___ SUPPLIED ENTRIES

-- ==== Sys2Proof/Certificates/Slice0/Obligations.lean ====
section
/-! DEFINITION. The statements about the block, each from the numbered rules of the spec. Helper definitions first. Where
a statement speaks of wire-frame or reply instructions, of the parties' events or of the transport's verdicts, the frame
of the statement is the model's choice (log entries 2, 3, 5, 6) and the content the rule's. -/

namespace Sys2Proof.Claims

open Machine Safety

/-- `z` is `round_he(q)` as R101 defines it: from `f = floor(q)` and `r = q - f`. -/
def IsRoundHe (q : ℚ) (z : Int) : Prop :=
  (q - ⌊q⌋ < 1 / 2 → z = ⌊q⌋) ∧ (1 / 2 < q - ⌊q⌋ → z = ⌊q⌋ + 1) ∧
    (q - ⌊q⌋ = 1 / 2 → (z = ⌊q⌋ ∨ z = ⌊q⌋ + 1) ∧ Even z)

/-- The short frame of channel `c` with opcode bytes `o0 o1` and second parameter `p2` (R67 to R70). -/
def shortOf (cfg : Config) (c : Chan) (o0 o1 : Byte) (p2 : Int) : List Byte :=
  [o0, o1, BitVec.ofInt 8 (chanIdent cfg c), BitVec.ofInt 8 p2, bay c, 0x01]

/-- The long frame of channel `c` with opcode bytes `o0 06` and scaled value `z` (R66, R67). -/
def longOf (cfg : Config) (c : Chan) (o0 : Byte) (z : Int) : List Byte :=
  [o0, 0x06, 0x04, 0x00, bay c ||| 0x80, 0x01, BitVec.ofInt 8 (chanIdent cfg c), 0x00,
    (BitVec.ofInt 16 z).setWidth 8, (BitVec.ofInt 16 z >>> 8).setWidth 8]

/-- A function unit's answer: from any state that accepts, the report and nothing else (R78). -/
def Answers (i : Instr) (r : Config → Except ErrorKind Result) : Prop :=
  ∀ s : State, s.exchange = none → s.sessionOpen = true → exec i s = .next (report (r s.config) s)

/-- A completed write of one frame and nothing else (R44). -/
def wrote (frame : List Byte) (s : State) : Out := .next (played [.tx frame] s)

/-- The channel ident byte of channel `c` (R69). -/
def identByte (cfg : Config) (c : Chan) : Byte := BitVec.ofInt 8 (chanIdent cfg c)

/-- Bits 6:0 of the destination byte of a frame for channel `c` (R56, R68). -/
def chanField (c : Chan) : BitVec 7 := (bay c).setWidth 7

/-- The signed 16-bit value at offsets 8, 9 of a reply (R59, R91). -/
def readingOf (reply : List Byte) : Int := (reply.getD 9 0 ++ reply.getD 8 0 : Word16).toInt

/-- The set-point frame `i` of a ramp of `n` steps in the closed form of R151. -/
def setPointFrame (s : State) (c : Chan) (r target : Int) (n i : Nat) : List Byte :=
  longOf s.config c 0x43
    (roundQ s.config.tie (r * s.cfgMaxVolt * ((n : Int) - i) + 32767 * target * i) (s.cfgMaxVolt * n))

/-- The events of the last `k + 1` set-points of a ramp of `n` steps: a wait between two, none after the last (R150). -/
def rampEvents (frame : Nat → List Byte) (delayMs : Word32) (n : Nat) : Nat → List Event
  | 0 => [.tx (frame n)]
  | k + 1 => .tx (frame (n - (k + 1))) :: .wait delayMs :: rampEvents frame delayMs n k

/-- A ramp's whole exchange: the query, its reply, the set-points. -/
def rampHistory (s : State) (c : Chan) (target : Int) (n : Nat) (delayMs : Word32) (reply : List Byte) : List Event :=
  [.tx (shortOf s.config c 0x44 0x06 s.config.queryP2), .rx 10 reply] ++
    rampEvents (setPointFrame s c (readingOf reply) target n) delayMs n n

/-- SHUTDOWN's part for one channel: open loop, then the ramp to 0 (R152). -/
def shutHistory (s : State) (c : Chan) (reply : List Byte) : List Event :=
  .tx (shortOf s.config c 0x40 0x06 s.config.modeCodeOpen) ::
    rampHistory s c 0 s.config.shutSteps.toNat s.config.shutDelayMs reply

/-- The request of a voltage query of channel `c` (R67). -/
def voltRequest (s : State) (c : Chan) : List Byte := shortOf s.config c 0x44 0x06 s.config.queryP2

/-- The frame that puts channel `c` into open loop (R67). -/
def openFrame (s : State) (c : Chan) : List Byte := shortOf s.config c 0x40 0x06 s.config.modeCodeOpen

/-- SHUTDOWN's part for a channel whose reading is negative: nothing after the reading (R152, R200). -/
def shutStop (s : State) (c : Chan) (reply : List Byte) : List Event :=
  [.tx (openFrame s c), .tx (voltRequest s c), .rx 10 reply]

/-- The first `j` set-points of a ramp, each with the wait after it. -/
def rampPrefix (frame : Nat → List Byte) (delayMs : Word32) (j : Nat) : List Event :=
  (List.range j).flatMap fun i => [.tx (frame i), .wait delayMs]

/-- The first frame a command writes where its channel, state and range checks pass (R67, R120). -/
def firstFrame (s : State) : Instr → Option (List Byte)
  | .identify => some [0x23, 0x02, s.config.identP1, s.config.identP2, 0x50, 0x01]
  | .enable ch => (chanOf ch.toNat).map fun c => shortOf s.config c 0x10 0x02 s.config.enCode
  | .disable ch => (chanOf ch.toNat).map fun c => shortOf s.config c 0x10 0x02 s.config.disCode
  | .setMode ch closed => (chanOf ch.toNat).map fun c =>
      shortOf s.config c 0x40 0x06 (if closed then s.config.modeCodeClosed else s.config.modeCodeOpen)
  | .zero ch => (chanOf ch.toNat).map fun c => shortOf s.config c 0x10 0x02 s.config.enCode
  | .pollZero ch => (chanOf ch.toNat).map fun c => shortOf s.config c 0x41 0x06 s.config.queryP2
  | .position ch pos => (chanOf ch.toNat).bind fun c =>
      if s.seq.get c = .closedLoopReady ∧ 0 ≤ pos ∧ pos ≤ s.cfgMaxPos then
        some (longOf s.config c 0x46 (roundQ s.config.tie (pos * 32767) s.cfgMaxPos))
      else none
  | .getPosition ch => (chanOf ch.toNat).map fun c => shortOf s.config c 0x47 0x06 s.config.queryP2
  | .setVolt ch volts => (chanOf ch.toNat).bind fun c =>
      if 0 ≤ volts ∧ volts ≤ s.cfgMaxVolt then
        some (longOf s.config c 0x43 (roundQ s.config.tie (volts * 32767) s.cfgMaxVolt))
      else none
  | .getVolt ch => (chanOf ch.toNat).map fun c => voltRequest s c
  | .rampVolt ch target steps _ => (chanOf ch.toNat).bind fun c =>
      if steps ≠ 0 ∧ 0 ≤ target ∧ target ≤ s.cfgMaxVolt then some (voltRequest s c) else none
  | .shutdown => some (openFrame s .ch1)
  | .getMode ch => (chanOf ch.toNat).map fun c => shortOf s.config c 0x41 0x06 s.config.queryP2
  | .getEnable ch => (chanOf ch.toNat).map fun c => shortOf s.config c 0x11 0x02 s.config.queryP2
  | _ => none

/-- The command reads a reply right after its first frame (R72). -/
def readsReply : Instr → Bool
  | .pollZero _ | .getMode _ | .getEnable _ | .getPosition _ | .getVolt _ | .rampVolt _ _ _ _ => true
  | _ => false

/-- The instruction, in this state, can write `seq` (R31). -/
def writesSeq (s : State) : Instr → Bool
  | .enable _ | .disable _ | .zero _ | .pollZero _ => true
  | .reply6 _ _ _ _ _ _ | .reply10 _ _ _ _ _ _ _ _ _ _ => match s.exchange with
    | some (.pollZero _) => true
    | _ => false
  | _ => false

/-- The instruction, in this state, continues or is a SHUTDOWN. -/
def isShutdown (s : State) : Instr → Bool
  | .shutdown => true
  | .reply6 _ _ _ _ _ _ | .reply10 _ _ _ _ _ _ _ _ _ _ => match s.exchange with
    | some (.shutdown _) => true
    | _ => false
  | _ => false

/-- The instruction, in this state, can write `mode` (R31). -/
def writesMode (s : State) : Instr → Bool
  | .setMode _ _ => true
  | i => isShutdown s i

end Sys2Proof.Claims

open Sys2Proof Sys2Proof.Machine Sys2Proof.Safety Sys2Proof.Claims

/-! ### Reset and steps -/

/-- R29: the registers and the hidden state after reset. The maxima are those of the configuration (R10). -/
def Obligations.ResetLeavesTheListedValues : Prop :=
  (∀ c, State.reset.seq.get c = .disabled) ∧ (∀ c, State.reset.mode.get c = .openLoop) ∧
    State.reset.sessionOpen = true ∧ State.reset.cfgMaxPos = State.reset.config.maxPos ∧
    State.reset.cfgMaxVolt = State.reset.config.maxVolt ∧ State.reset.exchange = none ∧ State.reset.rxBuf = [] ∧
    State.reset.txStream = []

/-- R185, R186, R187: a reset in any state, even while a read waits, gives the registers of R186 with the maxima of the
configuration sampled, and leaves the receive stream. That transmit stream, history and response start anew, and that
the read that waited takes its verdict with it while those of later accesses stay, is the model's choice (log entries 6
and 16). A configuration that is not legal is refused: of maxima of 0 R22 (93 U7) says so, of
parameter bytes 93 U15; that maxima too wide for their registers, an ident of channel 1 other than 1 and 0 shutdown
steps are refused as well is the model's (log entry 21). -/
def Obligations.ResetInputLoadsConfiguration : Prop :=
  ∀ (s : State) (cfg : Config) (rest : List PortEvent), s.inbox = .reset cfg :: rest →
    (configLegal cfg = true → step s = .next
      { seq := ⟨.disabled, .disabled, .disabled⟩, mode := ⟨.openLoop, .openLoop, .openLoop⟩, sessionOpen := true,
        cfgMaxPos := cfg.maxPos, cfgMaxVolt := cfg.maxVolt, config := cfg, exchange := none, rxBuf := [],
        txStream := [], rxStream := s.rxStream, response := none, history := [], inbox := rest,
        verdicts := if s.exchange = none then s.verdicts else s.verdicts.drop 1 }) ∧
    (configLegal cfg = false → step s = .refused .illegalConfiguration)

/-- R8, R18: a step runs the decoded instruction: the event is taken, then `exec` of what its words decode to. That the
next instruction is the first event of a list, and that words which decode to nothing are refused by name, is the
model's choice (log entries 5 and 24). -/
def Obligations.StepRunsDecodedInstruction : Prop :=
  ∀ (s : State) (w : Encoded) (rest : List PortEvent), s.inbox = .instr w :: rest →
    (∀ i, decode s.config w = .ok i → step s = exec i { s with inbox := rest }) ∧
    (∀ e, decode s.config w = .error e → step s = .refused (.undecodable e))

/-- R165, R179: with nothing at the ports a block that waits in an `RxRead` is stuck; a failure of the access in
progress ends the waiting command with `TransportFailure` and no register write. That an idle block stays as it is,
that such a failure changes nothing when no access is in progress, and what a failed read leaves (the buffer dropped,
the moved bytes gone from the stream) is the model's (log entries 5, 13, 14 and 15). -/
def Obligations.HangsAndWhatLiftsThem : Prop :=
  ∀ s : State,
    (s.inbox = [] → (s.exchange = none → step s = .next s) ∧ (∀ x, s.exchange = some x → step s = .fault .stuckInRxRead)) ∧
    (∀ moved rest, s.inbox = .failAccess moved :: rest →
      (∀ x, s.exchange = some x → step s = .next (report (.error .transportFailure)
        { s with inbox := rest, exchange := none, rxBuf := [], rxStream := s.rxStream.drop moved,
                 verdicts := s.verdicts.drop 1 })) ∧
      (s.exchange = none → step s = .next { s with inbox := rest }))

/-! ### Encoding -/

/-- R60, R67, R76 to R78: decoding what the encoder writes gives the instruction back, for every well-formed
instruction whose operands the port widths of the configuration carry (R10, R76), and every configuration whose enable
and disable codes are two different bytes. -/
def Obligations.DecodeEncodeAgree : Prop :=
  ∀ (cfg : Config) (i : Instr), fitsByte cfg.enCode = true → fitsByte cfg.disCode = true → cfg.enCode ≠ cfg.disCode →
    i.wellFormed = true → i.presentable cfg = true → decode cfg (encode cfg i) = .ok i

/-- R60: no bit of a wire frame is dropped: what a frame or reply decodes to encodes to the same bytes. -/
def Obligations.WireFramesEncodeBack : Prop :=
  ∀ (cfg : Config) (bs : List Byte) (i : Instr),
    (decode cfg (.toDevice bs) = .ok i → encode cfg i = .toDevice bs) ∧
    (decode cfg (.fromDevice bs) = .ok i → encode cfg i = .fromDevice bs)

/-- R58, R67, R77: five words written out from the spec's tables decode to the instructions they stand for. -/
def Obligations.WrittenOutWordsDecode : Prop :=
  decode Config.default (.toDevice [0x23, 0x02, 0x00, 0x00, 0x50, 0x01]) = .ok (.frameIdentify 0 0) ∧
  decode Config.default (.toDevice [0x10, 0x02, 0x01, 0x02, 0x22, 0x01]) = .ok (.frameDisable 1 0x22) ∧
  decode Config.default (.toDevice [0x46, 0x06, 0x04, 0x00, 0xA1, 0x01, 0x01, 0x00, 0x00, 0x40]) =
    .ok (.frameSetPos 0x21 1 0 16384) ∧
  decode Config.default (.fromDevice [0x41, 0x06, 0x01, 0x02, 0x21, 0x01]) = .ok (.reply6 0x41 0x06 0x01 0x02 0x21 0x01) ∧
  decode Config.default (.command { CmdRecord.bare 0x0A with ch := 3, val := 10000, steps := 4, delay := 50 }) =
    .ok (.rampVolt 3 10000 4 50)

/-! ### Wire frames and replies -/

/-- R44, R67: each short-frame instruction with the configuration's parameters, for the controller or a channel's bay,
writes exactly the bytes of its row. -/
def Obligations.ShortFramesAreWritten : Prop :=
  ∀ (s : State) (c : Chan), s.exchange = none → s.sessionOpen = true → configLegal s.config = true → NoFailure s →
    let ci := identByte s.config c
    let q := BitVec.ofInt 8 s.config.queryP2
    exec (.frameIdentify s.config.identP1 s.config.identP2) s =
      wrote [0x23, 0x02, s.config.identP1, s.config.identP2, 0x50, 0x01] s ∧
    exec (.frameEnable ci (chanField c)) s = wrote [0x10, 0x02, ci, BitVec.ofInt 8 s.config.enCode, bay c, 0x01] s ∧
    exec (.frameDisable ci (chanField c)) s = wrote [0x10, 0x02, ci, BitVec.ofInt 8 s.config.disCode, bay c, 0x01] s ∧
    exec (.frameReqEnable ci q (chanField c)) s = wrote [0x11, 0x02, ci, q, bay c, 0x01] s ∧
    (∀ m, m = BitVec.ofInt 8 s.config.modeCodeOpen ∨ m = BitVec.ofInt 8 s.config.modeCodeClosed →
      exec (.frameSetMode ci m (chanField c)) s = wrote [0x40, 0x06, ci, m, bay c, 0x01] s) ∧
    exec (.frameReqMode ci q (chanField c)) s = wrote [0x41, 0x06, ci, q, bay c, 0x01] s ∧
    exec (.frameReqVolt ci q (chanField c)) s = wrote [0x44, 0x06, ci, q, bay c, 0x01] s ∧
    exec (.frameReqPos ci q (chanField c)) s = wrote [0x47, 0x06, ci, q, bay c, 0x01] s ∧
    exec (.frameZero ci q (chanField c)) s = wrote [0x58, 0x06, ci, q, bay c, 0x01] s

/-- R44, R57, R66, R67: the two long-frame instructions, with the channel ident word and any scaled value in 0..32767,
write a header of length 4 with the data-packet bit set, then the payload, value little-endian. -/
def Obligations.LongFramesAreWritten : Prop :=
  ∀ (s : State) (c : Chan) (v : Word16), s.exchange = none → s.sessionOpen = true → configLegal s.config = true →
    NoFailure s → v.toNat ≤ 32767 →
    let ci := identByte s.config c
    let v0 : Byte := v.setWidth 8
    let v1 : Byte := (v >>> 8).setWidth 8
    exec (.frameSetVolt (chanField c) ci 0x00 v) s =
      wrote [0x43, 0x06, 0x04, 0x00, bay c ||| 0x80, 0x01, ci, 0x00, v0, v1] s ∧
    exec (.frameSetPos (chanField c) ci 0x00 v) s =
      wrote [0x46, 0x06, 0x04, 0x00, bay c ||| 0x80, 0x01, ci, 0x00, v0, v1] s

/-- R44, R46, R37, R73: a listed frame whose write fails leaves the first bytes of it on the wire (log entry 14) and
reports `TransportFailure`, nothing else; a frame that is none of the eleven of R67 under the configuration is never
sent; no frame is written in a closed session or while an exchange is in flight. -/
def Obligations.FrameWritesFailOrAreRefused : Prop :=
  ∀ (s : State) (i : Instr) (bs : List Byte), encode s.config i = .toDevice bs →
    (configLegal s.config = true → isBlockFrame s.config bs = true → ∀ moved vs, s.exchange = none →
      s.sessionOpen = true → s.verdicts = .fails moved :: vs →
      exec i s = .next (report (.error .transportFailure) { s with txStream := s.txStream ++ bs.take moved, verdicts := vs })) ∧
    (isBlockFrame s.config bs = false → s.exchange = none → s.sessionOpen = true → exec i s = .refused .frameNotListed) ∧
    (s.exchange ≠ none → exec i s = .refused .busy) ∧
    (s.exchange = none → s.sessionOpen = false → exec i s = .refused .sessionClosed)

______

* YOUR ASSIGNMENT *
Every line above that holds the word "frameDisable" should be copied out.

* WORKED SOLUTION *
  decode Config.default (.toDevice [0x10, 0x02, 0x01, 0x02, 0x22, 0x01]) = .ok (.frameDisable 1 0x22) ∧
    exec (.frameDisable ci (chanField c)) s = wrote [0x10, 0x02, ci, BitVec.ofInt 8 s.config.disCode, bay c, 0x01] s ∧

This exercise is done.